Und wie machen Sie das?
Matiakh: Mit viel Liebe und Energie. Manchmal ist es auch sehr schwer. Aber es lohnt sich.
Sprechen wir mal über Ihren Besuch in Mannheim. Sie kommen mit vier Russen. Warum?
Matiakh: Ich liebe diese Musik und diese Kultur. Sie inspiriert mich. Sie hat viel zu erzählen. Faszinierend.
Was fasziniert sie?
Matiakh: Vieles. Da ist die große Erzählung, die Fantasie, die Farben, die einzigartige Orchestrierung und die Nähe des Lyrischen, Operalen zum Sinfonischen. In Mannheim spielen wir die „Toteninsel“, ich glaube, das ist d a s Meisterwerk von Rachmaninow. Das hört man vom ersten Takt. Wie er die Farben mischt und uns sofort in eine andere Welt entführt.
Der französischen Musik wird immer wieder mal Formalismus vorgeworfen. Vielleicht lieben sie diese ungebändigte Emotion der Russen?
Matiakh: Kann sein, obwohl ich natürlich auch französische Musik liebe und auch als emotional empfinde. Aber es stimmt: Das ist eine andere Ebene und spricht nicht so direkt zum Herzen. Die Franzosen sind ein bisschen verschämter und zurückhaltender. Die Russen schreien „ich liebe dich“, die Franzosen flüstern es.
In jedem Fall sind Sie nicht der Meinung, dass man die russische Kultur wegen des Krieges gegen die Ukraine boykottieren sollte?
Matiakh: Auf keinen Fall, und wissen Sie, dass mein Großvater Ukrainer war. Ich habe auch Familie dort, die leidet. Aber das hat ja nichts mit dem Repertoire zu tun, das wir im Akademiekonzert spielen. Und nehmen wir Schostakowitsch: Was hat er gekämpft gegen das Stalin-Regime. Er war ja nicht frei. Ich vergleiche das mal mit Freunden, die russische Musiker sind. Die sind auch nicht mehr frei. Sie suchen einen Weg aus der Beklemmung über die Musik. Wie Schostakowitsch. Das ist schlau.
Das erzählt Julian Barnes im Roman „Der Lärm der Zeit“ sehr schön. Aber sollte sich Kunst nicht aus der Politik heraushalten?

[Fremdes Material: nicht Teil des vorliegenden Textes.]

-- ==== Sys2Proof/Laws/Encoding.lean ====
section
/-! SUPPORT. The fields of the port words: a field read from a word built of its fields is that field, and a word is
built of its fields. -/

namespace Sys2Proof

/-- The value of a concatenation: the high part weighs `2 ^ n`. -/
theorem toNat_concat {m n : Nat} (x : BitVec m) (y : BitVec n) : (x ++ y).toNat = x.toNat * 2 ^ n + y.toNat := by
  rw [BitVec.toNat_append, Nat.shiftLeft_eq, Nat.mul_comm, Nat.two_pow_add_eq_or_of_lt y.isLt]

/-- The value of an `IN` word (30_encoding.md R61). -/
theorem inWord_toNat (k : BitVec 2) (d : Byte) (t : Timestamp) :
    (inWord k d t).toNat = (k.toNat * 2 ^ 8 + d.toNat) * 2 ^ 64 + t.toNat :=
  (toNat_concat (k ++ d) t).trans (by rw [toNat_concat])

/-- The value of a checksum port word (30_encoding.md R69). -/
theorem crcWord_toNat (a n : Word16) : (crcWord a n).toNat = a.toNat * 2 ^ 16 + n.toNat := toNat_concat a n

@[simp] theorem inKind_inWord (k : BitVec 2) (d : Byte) (t : Timestamp) : inKind (inWord k d t) = k := by
  apply BitVec.eq_of_toNat_eq
  rw [inKind, BitVec.extractLsb'_toNat, inWord_toNat, Nat.shiftRight_eq_div_pow]
  have := k.isLt; have := d.isLt; have := t.isLt; omega

@[simp] theorem inData_inWord (k : BitVec 2) (d : Byte) (t : Timestamp) : inData (inWord k d t) = d := by
  apply BitVec.eq_of_toNat_eq
  rw [inData, BitVec.extractLsb'_toNat, inWord_toNat, Nat.shiftRight_eq_div_pow]
  have := k.isLt; have := d.isLt; have := t.isLt; omega

@[simp] theorem inTime_inWord (k : BitVec 2) (d : Byte) (t : Timestamp) : inTime (inWord k d t) = t := by
  apply BitVec.eq_of_toNat_eq
  rw [inTime, BitVec.extractLsb'_toNat, inWord_toNat, Nat.shiftRight_eq_div_pow]
  have := k.isLt; have := d.isLt; have := t.isLt; omega

@[simp] theorem crcStart_crcWord (a n : Word16) : crcStart (crcWord a n) = a := by
  apply BitVec.eq_of_toNat_eq
  rw [crcStart, BitVec.extractLsb'_toNat, crcWord_toNat, Nat.shiftRight_eq_div_pow]
  have := a.isLt; have := n.isLt; omega

@[simp] theorem crcCount_crcWord (a n : Word16) : crcCount (crcWord a n) = n := by
  apply BitVec.eq_of_toNat_eq
  rw [crcCount, BitVec.extractLsb'_toNat, crcWord_toNat, Nat.shiftRight_eq_div_pow]
  have := a.isLt; have := n.isLt; omega

theorem inWord_fields (w : BitVec 74) : inWord (inKind w) (inData w) (inTime w) = w := by
  apply BitVec.eq_of_toNat_eq
  rw [inWord_toNat, inKind, inData, inTime]
  simp only [BitVec.extractLsb'_toNat, Nat.shiftRight_eq_div_pow]
  have := w.isLt; omega

theorem crcWord_fields (w : BitVec 32) : crcWord (crcStart w) (crcCount w) = w := by
  apply BitVec.eq_of_toNat_eq
  rw [crcWord_toNat, crcStart, crcCount]
  simp only [BitVec.extractLsb'_toNat, Nat.shiftRight_eq_div_pow]
  have := w.isLt; omega

/-- Bit 63 of a timestamp tells whether it lies outside the range of 00_scope.md R14. -/
theorem getLsbD_63_iff (t : Timestamp) : t.getLsbD 63 = true ↔ 2 ^ 63 ≤ t.toNat := by
  rw [BitVec.getLsbD, Nat.testBit_eq_decide_div_mod_eq, decide_eq_true_iff]
  have := t.isLt; omega

theorem Timestamp.inRange_iff (t : Timestamp) : Timestamp.inRange t = true ↔ t.toNat < 2 ^ 63 := by
  rw [← Nat.not_le, ← getLsbD_63_iff]; simp [Timestamp.inRange]

/-- The bits of an `IN` word under a mask given by its fields. -/
theorem inWord_and (k k' : BitVec 2) (d d' : Byte) (t t' : Timestamp) :
    inWord k d t &&& inWord k' d' t' = inWord (k &&& k') (d &&& d') (t &&& t') := by
  unfold inWord
  refine (BitVec.and_append).trans ?_
  rw [BitVec.and_append]

end Sys2Proof
end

Matiakh: Ja. Man bittet uns Künstler immer wieder, uns zu äußern. Aber unsere Mission ist es, Ideen zu entwickeln und damit die Menschen auf eine andere Ebene zu heben. Das hat viel mehr damit zu tun, Mensch zu sein, also mit Menschlichkeit. Wir betreiben Intelligenzbildung, Seelen- und Gefühlsentwicklung. Das ist unsere Mission. Es kann sehr gefährlich sein, sich als Künstler unter Politiker zu mischen. Politik hat mit unserer Arbeit nichts zu tun. Immer wenn ich dirigiere, denke ich mir: Ich will die Menschen vereinen und uns gemeinsam weiterzuentwickeln.